Yo ya tenía mis sospechas, la verdad.
No sólo porque lo dijera el típico idiota de tu clase que, como es de padres
separados, se cree que le han contado todos los secretos de la vida, porque su padre
se sincera con él todos los fines de semana y su madre el resto de la semana.
Pero es que, además, a mí eso de que viniera de Oriente y tuviera nombre de
androide de La Guerra de las Galaxias, no sé, me parecía sospechoso. No me
cuadraba, había algo que me sonaba a estafas anteriores. COVID19 ¿A quién se le
habría ocurrido un nombre tan estúpidamente cinematográfico? Así que, dicho y
hecho, me puse a investigar.
Lo primero que hice fue
consultarlo con personas a quienes yo consideraba con una cierta autoridad
moral, con una cultura digna de ser tenida en cuenta a la hora de elaborar conclusiones.

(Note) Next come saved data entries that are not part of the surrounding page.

-- ==== Sys2Proof/Machine/Curb.lean ====
section
/-! DEFINITION. Curb: the policers (R387 to R392). -/

namespace Sys2Proof.Machine

/-- inc(r) of R389 in units of 2^-32 byte a tick: round(r × 536.870912). -/
def rateInc (r : Nat) : Nat := roundDiv (r * 536870912) 1000000

/-- The selection entry's reserved bits and its range are good (R389); `sub` for the sub-port table. -/
def selValid (sub : Bool) (v : Nat) : Bool :=
  bits v 28 17 == 0 && (sub || bits v 30 29 == 0) && (!bit v 30 || decide (v % 2 ^ 17 ≤ 131064)) && decide (v < 2 ^ 32)

namespace State

/-- Fill a policer's buckets and zero its counters at a write (R392). -/
def resetPolicer (s : State) (d i e : Nat) : State :=
  { s with
    shp.tc := s.shp.tc.put 0 (key2 d i) (bits e 63 40 * 2 ^ 32)
    shp.te := s.shp.te.put 0 (key2 d i) (bits e 39 16 * 2 ^ 32)
    shp.polAt := s.shp.polAt.put 0 (key2 d i) s.clock.tick
    shp.polCnt := s.shp.polCnt.keep fun k => k / 4 != key2 d i }

/-- One stage (R390): the colour it gives a frame of `n` bytes with input colour `cin`. -/
def police (s : State) (d i n cin : Nat) : Nat × State :=
  let e := s.tab d .policer i
  if !bit e 7 then (cin, s)
  else
    let k := key2 d i
    let dt := s.clock.tick - s.shp.polAt.at 0 k
    let cbs := bits e 63 40 * 2 ^ 32
    let ebs := bits e 39 16 * 2 ^ 32
    let tcNew := s.shp.tc.at 0 k + rateInc (bits e 127 96) * dt
    let spill := if bit e 5 then tcNew - cbs else 0
    let tc := min cbs tcNew
    let te := min ebs (s.shp.te.at 0 k + rateInc (bits e 95 64) * dt + spill)
    let b := (max 1 (Int.ofNat n + signed 8 (bits e 15 8))).toNat * 2 ^ 32
    let c := if bit e 6 then cin else 0
    let out := if c = 0 ∧ b ≤ tc then 0 else if c ≠ 2 ∧ b ≤ te then 1 else 2
    let tc := if out = 0 then tc - b else tc
    let te := if out = 1 then te - b else te
    (out, { s with
      shp.tc := s.shp.tc.put 0 k tc, shp.te := s.shp.te.put 0 k te, shp.polAt := s.shp.polAt.put 0 k s.clock.tick
      shp.polCnt := s.shp.polCnt.put 0 (4 * k + out) (s.shp.polCnt.at 0 (4 * k + out) + 1) })

/-- Curb's colour for a frame of a first pass (R388), and its counts. Log 78 (DEDUCED). -/
def curb (s : State) (f : Frame) : Nat × State :=
  let d := f.m.slice / 4
  let sel := s.tab d .spSel f.m.subport
  let ten := s.tab d .tenSel f.m.tenant
  let dei := match s.outerTag d f.bytes with | some t => bit t 12 | none => false
  let c0 := if bit sel 29 && dei then 1 else 0
  let r := if s.get F.CB_CTRL_EN [d] = 0 then (c0, s)
    else
      let r1 := if bit sel 31 then s.police d (bits sel 16 0 + (if bit sel 30 then f.m.cls else 0)) f.m.len0 c0 else (c0, s)
      if bit ten 31 then r1.2.police d (bits ten 16 0) f.m.len0 r1.1 else r1
  let t := r.2.countKind (16 * d + 14) r.1 1 (some f.m.tenant)
  let t := match r.1 with
    | 0 => t.inc R.CB_GREEN [d]
    | 1 => t.inc R.CB_YELLOW [d]
    | _ => (t.inc R.CB_RED [d]).raise F.CB_EVT_RED [d]
  (r.1, t)

end State

end Sys2Proof.Machine
end

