/-- Delete a prefix that is held. Log 154 (DEDUCED). -/
def lpmDelete (s : State) (i : Nat) : TAns × State :=
  if s.tab 12 .lpm i = 0 then (.now 0x0E 0, s) else (.seq 0, s.lpmRemove i)

/-! ## Inserts and deletes of keyed stores (R186, R268, R269) -/

/-- Insert a sub-port map entry. -/
def mapInsert (s : State) (key sp : Nat) : TAns × State :=
  match s.spFind 12 s.seedDie key with
  | some e => s.seqOne .spMap e.1 (spEntry key sp)
  | none =>
    match s.storePlace 12 .spMap (s.spHash s.seedDie key) spOvf spOvfN with
    | some i => s.seqOne .spMap i (spEntry key sp)
    | none => (.now 0x0B 0, forEach s.liveSkirts (fun d t => t.raise F.PG_SP_EVT_MAP_FULL [d]) s)

/-- Insert an exact-store entry as the host writes it: LEARNED is cleared (R269). -/
def exactInsert (s : State) (v : Nat) : TAns × State :=
  let e := setBits v 30 30 0
  let key := v / 2 ^ 32
  let put := fun (t : State) (i : Nat) => ({ t with ts.periodHit := t.ts.periodHit.put 0 i 1 }).seqOne .exact i e
  match s.exFind 12 s.seedDie key with
  | some x => put (s.unlearn x.1) x.1
  | none =>
    match s.storePlace 12 .exact (s.exHash s.seedDie key) exOvf exOvfN with
    | some i => put s i
    | none => (.now 0x0C 0, s)

/-! ## The operations -/

/-- The present dies that an operation on a table with DIE reaches, or the status that refuses it: a pending Gait entry is one
die's (R481). Log 138 (DEDUCED). -/
def opDies (s : State) (tbl die : Nat) : Nat ⊕ List Nat :=
  if die = 0xFF then (if tbl = 21 then .inl 0x0E else .inr s.liveSkirts)
  else if s.isolated die then .inl 0x05
  else .inr [die]

/-- The unit that a table operation names is absent: the Awl or Gait of the UB9840-E, or a Skirt die that this
variant lacks (R8, R481, R501). -/
def unitAbsent (s : State) (o : TOp) : Bool :=
  (s.variant == .e && (o.tbl == 13 || o.tbl == 21 || (o.tbl == 4 && o.op == 2 && bit o.data 38)
    || (o.tbl == 9 && o.op == 2 && bit o.data 94)))
  || (hasDieField o.tbl && o.die != 0xFF && (decide (8 ≤ o.die) || !s.variant.hasDie o.die))

/-- The index of a pending Gait entry: ARG in the list of port SUB. -/
def gaitIdx (o : TOp) : Nat := o.sub * 1024 + o.arg

/-- READ (R480): the status and the entry. Log 138 (DEDUCED). -/
def tableRead (s : State) (o : TOp) : Nat × Nat × State :=
  let one := fun (t : Tbl) => (0, s.tab 12 t o.arg, s)
  let key := o.data
  let die := fun (f : Nat → Nat) => match s.opDies o.tbl o.die with
    | .inl e => (e, 0, s)
    | .inr ds => (0, f (ds.headD 0), s)
  if 0 < argLimit o.tbl ∧ argLimit o.tbl ≤ o.arg then (0x0E, 0, s)
  else match o.tbl with
  | 1 => match s.spFind 12 s.seedDie (key % 2 ^ 64) with
    | some e => (0, key % 2 ^ 64 + e.2 / 2 % 2 ^ 16 * 2 ^ 64, s)
    | none => (0x0E, 0, s)
  | 2 => one .spTab
  | 3 => one .tenant
  | 4 => one (ruleTbl o.sub)
  | 5 => one (profTbl o.sub)
  | 6 => one (tmplTbl o.sub)
  | 7 => match s.exFind 12 s.seedDie (key / 2 ^ 32 % 2 ^ 160) with
    | some e => (0, e.2, s)
    | none => (0x0E, 0, s)
  | 8 => match lpmRecord key with
    | none => (0x0A, 0, s)
    | some i => if s.tab 12 .lpm i = 0 then (0x0E, 0, s) else (0, setBits key 80 64 (s.tab 12 .lpm i % 2 ^ 17), s)
  | 9 => one .ao
  | 10 => one .elist
  | 11 => match s.osById o.arg with
    | some i => (0, s.tab 12 .os i, s)
    | none => (0x0E, 0, s)
  | 12 => one .mcast
  | 13 => (0, s.awl.attr.at 0 (o.sub * 4096 + o.arg), s)
  | 14 => match s.flowRead (key % 2 ^ 384) with
    | (some c, t) => (0, flowBytes c, t)
    | (none, t) => (0x0E, 0, t)
  | 15 =>
    let p := key % 16
    let part := bits key 39 32
    let row := fun (t : Tbl) (b n : Nat) => ((List.range n).map fun i => s.tab 12 t (16 * p + b + i) * 2 ^ (32 * i)).sum
    let data := if part < 10 then row .flowMask part 1 else if part < 18 then row .flowTrans (2 * (part - 10)) 2
      else row .flowAct (8 * (part - 18)) 8
    if 20 ≤ part then (0x08, 0, s) else (0, key % 2 ^ 64 + data * 2 ^ 64, s)
  | 16 => die fun d => s.tab d .policer o.arg
  | 17 => die fun d => s.tab d .spSel o.arg
  | 18 => die fun d => s.tab d .tenSel o.arg
  | 19 => die fun d => s.tab d .shaper o.arg
  | 20 => die fun d => s.tab d .tgroup o.arg
  | 21 => die fun d => s.tab d .gaitPend (gaitIdx o)
  | 22 => (0, o.arg + ((s.tally.defsNext.find? o.arg).getD (s.tab 12 .binMap o.arg) ^^^ 0xF0010000) % 2 ^ 32, s)
  | 23 => (0, s.st.copy.at 0 (key2 23 o.arg) ^^^ emptyMicroword, s)
  | _ => (0, s.st.copy.at 0 (key2 o.tbl o.arg), s)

Recurrí a amigos, familiares, profesores y hasta a mi monitor de boxeo. Uno a
uno, les fui formulando mi pregunta directamente y sin rodeos: “¿Es verdad que
el coronavirus son los padres?”. Y mi sorpresa fue mayúscula cuando
absolutamente todos tuvieron la misma reacción: se rieron, celebraron la
ocurrencia y no me contestaron. Como quiera que esa actitud me recordara a
otras conspiraciones anteriores, ya perdidas en el tiempo lejano de mi infancia,
me reafirmé, tanto en mis sospechas como en mi decisión de llegar hasta el
fondo de la cuestión.
A continuación, me puse a
procesar toda la información procedente de los medios de comunicación, cosa que
no fue difícil pues era de lo único que hablaban. Por el contrario, he de decir
que la cosa resultó especialmente tediosa, pues repasarse decenas de páginas de
periódicos y decenas de horas diarias de radio y televisión, todas ellas
diciendo exactamente lo mismo, es una prueba de paciencia, si no de valor. Pero
al final, mi constancia tuvo su recompensa y di con la clave de la cuestión: de
manera recurrente, en todos los medios se decía y se insistía en que los perros
no transmitían la enfermedad, ni podrían transmitirla de ninguna manera. El
argumento, que como el coronavirus era un bicho que atacaba única y
exclusivamente al ser humano, nunca podría alojarse en un perro. Dicho eso, te instaban
a que cuando llegases a casa, te quitases los zapatos y los desinfectases
porque habías pisado el suelo, y en el suelo sobrevive perfectamente el
coronavirus. Que además te quitases la ropa y la lavases a sesenta grados centígrados,
porque el coronavirus podía viajar por el aire y alojarse en tu chaqueta
preferida. Que en ningún caso se te ocurriese tocar la baranda del metro,
porque la baranda del metro es un cultivo inmejorable para las ansias de
supervivencia de nuestro pequeño amigo. Que permanecer en una habitación con
más de tres personas, fuese el que fuese el tamaño de la habitación, era una
apuesta segura para sufrir un ataque demoledor de coronavirus. Y que cualquier
trato, no ya con un enfermo, sino con un portador de anticuerpos del coronavirus,
era poco menos que un pasaporte a la eternidad.
Entonces, comencé a atar
cabos: el virus puede caer al suelo, alojarse en las suelas de tus zapatos e
invadir tu casa, pero no roza las patas de los perros. El virus, puede viajar
por el aire y arrojarse sobre cualquier víctima, alojándose entre los pliegues
de su abrigo, en las costuras de su gabardina o en el ala de tu sombrero, pero
nunca lo hará en el pelo de un perro, en su rabo ni en su hocico. El virus
sobrevive cómodamente en la baranda del metro o en la barra de plástico y metal
a la que te agarras para no caerte, pero le repelen el pelo de los perros, su
piel y su saliva. Permanecer con dos personas más en una habitación, una tienda
o un ascensor es directamente un suicidio, mientras que hacerlo que una persona
y un perro es una garantía de asepsia. Mucho mayor si se hace sólo con el perro,
claro. Y, por último, cualquiera que haya tratado con un enfermo de coronavirus
debe ser inmediatamente puesto en cuarentena, siempre que no sea un perro.
Definitivamente, o el
coronavirus son los padres, o hay un miedo bastante fundado a que esos
presuntos amantes de los animales, esos que quieren más a su perro a que a las
personas, esos que se gastan fortunas en veterinarios, juguetes y tratamientos
de belleza para sus mascotas, empiecen a abandonar o a matar a sus fieles
amigos. Pero qué digo, seguro que son los padres.